Introduction (récit de Fianna Elstran)


Je resserrais convulsivement le grand manteau de fourrure qui me protégeait les épaules. J’étais pourtant habituée au froid qui régnait en permanence sur les Darkanisses, mais le vent glacial qui balayait cette nuit d’hiver dépassait mon entendement. Jamais je n’avais eu à endurer de telles bourrasques gelées, même sur le plus haut et dénudé des cols glacés des Darkanisses.

Je maudis ma montagne avant de traverser la cour de la propriété en courant presque pour rejoindre l’abris du foyer. C’était dans de tels moments qu’il me venait à l’esprit de la détester. Pendant toute ma jeunesse, j’avais appris à la révérer avec crainte, comme une entité propre. Une déesse dangereuse, avec laquelle il fallait lutter chaque jour pied à pied pour espérer survivre. Nos prêtres, qui la personnifient sous les traits de Kanyssa, la reine des vents et des glaces, lui consacrent une pléiade de temples tous plus rutilants les uns que les autres.

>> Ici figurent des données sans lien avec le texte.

-- ==== Sys2Proof/Word.lean ====
section
/-! DEFINITION. The word types of the part (00_scope.md R4, R5): bytes, 32-bit and 64-bit words. -/

namespace Sys2Proof

/-- A byte. -/
abbrev Byte := BitVec 8
/-- A 32-bit word: one vector register of one thread (R72). -/
abbrev W32 := BitVec 32
/-- A 64-bit word: a scalar register, a control and status register (R12). -/
abbrev W64 := BitVec 64
/-- A value of the accumulator format X40 (R146). -/
abbrev X40 := BitVec 40
/-- A value of the accumulator format X80 (R146). -/
abbrev X80 := BitVec 80
/-- A core number: the region number times 128 plus the index in the region (R20). -/
abbrev CoreNum := BitVec 13
/-- A region number, RG00 to RG63 (R19). -/
abbrev RegionNum := BitVec 6
/-- A niche number, 0 to 63. -/
abbrev NicheNum := BitVec 6
/-- A queue number, 0 to 4,095 (R356). -/
abbrev QueueNum := BitVec 12
/-- A Trestle port number, TP00 to TP35 (R23). -/
abbrev PortNum := BitVec 6

end Sys2Proof
end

Je n’ai que peu de foi en ces croyances populaires, mais j’ai appris à honorer la montagne, à ma façon.

Pressant le pas, j’atteignis enfin la porte salvatrice qui me ramènerait dans la salle commune. Je fis jouer la clenche et me jetais à l’intérieur. Malgré ma célérité, je ne pus empêcher une rafale de vent de me suivre dans le hall, maculant le sol de neige glacée. M’arqueboutant contre le battant, je parvins avec peine à le refermer. Carlotta vint en boitillant me soulager de mon manteau trempé et me tendis un châle sec, avant de se lancer à l’assaut des petites flaques de neige fondantes. C’était une de nos rares servantes, une vieille mégère qui était attachée à notre famille depuis, me semblait-il, la nuit des temps. Une sorcière qui nous avait souvent battues, Eva et moi, mais qui cachait un cœur d’or et une loyauté à toute épreuve.

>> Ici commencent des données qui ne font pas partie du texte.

-- ==== Sys2Proof/Machine/State.lean ====
section
/-! DEFINITION. What the block holds: every register, queue, buffer, counter, mode and pin that the spec gives the
device, as plain data, and the queue of waiting commands. A field's default is its value at power-on reset
(Reset columns of the register tables, R14); INVENTORY.md lists each with its rule. -/

namespace Sys2Proof.Machine

/-- Why the block stops with a fault. -/
inductive Fault where
  /-- Raised by SUPPLY_FAULT when a rail passes an absolute maximum rating: R555 says that damage may result
  and that no rule of the manual holds. Safe: the model claims nothing beyond it. -/
  | beyondAbsoluteMaximum (rail : BitVec 4)
deriving DecidableEq, Repr

/-- Why a command has no meaning in the model. -/
inductive Refusal where
  /-- An arm of `exec` that has no meaning yet names its row. Safe. -/
  | notModelled (mnemonic : String)
deriving DecidableEq, Repr

/-- A finite map: pairs of key and value, keys rising. -/
abbrev Sparse (α : Type) := List (Nat × α)

/-- A byte store. `cells` lists (address, byte), addresses rising, and lists no zero outside the ranges of
`havoc`; `havoc` lists the ranges (base, length, seed) whose contents became unpredictable, newest first;
`poison` lists, rising, the aligned 64-bit words whose poison bit is set (R77). -/
structure Memory where
  cells : List Host.Cell := []
  havoc : List (Nat × Nat × Nat) := []
  poison : List Nat := []
deriving DecidableEq, Repr

/-- Where an access goes after translation (R255): a local physical address of this device, a physical address
of another device, or host memory. -/
inductive Tgt where
  | dev (pa : Nat)
  | remote (device : BitVec 14) (pa : Nat)
  | host (pa : Nat)
deriving DecidableEq, Repr

/-! ## Timeline (02_timeline.md) -/

/-- The timeline block. -/
structure Timeline where
  /-- TL_NOW, the plinth copy (R42). -/
  now : W64 := 0
  /-- TL_STATUS.STATE: FREE 0, ACQUIRE 1, LOCKED 2, HOLDOVER 3. -/
  state : BitVec 3 := 0
  sourceLost : Bool := false
  stepped : Bool := false
  depthExceeded : Bool := false
  hops : BitVec 6 := 0
  phaseErr : BitVec 16 := 0
  /-- TL_CONTROL: SOURCE [1:0], PORT [7:2], LOAD_ARM [8]. -/
  control : W64 := 0
  /-- TL_LOAD. -/
  load : W64 := 0
  /-- Consecutive measurements within 8 ticks, toward LOCKED (table Timeline states). -/
  goodRun : Nat := 0
  /-- Consecutive measurements above 8 ticks while LOCKED (R48). -/
  badRun : Nat := 0
  /-- Tick of the last valid TPPS edge; none until the first one after the board source is selected (R549). -/
  lastEdge : Option W64 := none
  /-- External time (ns) of the last valid input of the source, and of the entry to HOLDOVER (R48). -/
  lastInput : Nat := 0
  holdSince : Nat := 0
  /-- Ticks still to be slewed, signed (R45). -/
  slew : Int := 0
  /-- Nanoseconds until the next slewed tick is permitted (R45: at most 100 ticks per millisecond). -/
  slewWait : Nat := 0
  /-- Port booking tables, key port * 1024 + slot index, the entry in force (R64). -/
  portBook : Sparse W32 := []
  /-- Region booking tables, key region * 1024 + slot index (R64). -/
  regionBook : Sparse W32 := []
  /-- Entries written in the present frame, in force from the next (R58): table (false port, true region), key, entry, frame written. -/
  bookNext : List (Bool × Nat × W32 × Nat) := []
deriving DecidableEq, Repr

N’écoutant que d’une oreille ses fades commentaires sur la tempête qui faisait rage dehors, je croisais mon regard dans le petit miroir oxydé qui ornait le mur me faisant face. On m’a toujours dit que j’étais jolie, et j’espérais sincèrement que cela soit vrai. J’avais un visage fin prolongé par un menton un peu volontaire, qui me donnait un petit air mutin. Mes cheveux étaient d’un noir de jais, que je gardais toujours coiffés en chignon, deux mèches encadrant mon visage. Deux yeux d’un brun puissant venaient compléter mon portrait. J’avais enfin une silhouette plutôt élancée, mais je trouvais que ma sœur était bien plus belle que moi.

Je laissais mes pas me conduire dans la salle commune ou un feu réconfortant brûlait. Je restais quelques instants immobile, m’imprégnant toute entière de la douce tiédeur qui régnait dans la pièce. Il s’agissait d’une assez grande salle meublée de mobilier que la haute noblesse qualifierait de rustique. Une grande table de bois noir en occupait la partie est, et servait aux repas, tandis que la partie ouest faisait office de salon et de salle de réception. C’est pourquoi elle était meublée de tables basses et de grands fauteuils d’étoffe rude. Dans l’un d’eux, le plus proche du feu, se tenait la silhouette de ma mère, occupée à sa broderie, comme tous les soirs aussi loin que remontait ma mémoire. Attablé devant un énorme livre qui servait à vérifier les comptes de notre domaine de Cremala, la forte stature de mon père se découpait devant la grande fenêtre obscurcie par la tourmente qui régnait au-dehors. Près de lui, le dossier d’un grand siège dissimulait à ma vue la silhouette d’Eva, le regard perdu dans la violence du déluge de neige. Le regard interrogateur de mon père me ramena à la réalité, et à la mission qui m’avait été confiée.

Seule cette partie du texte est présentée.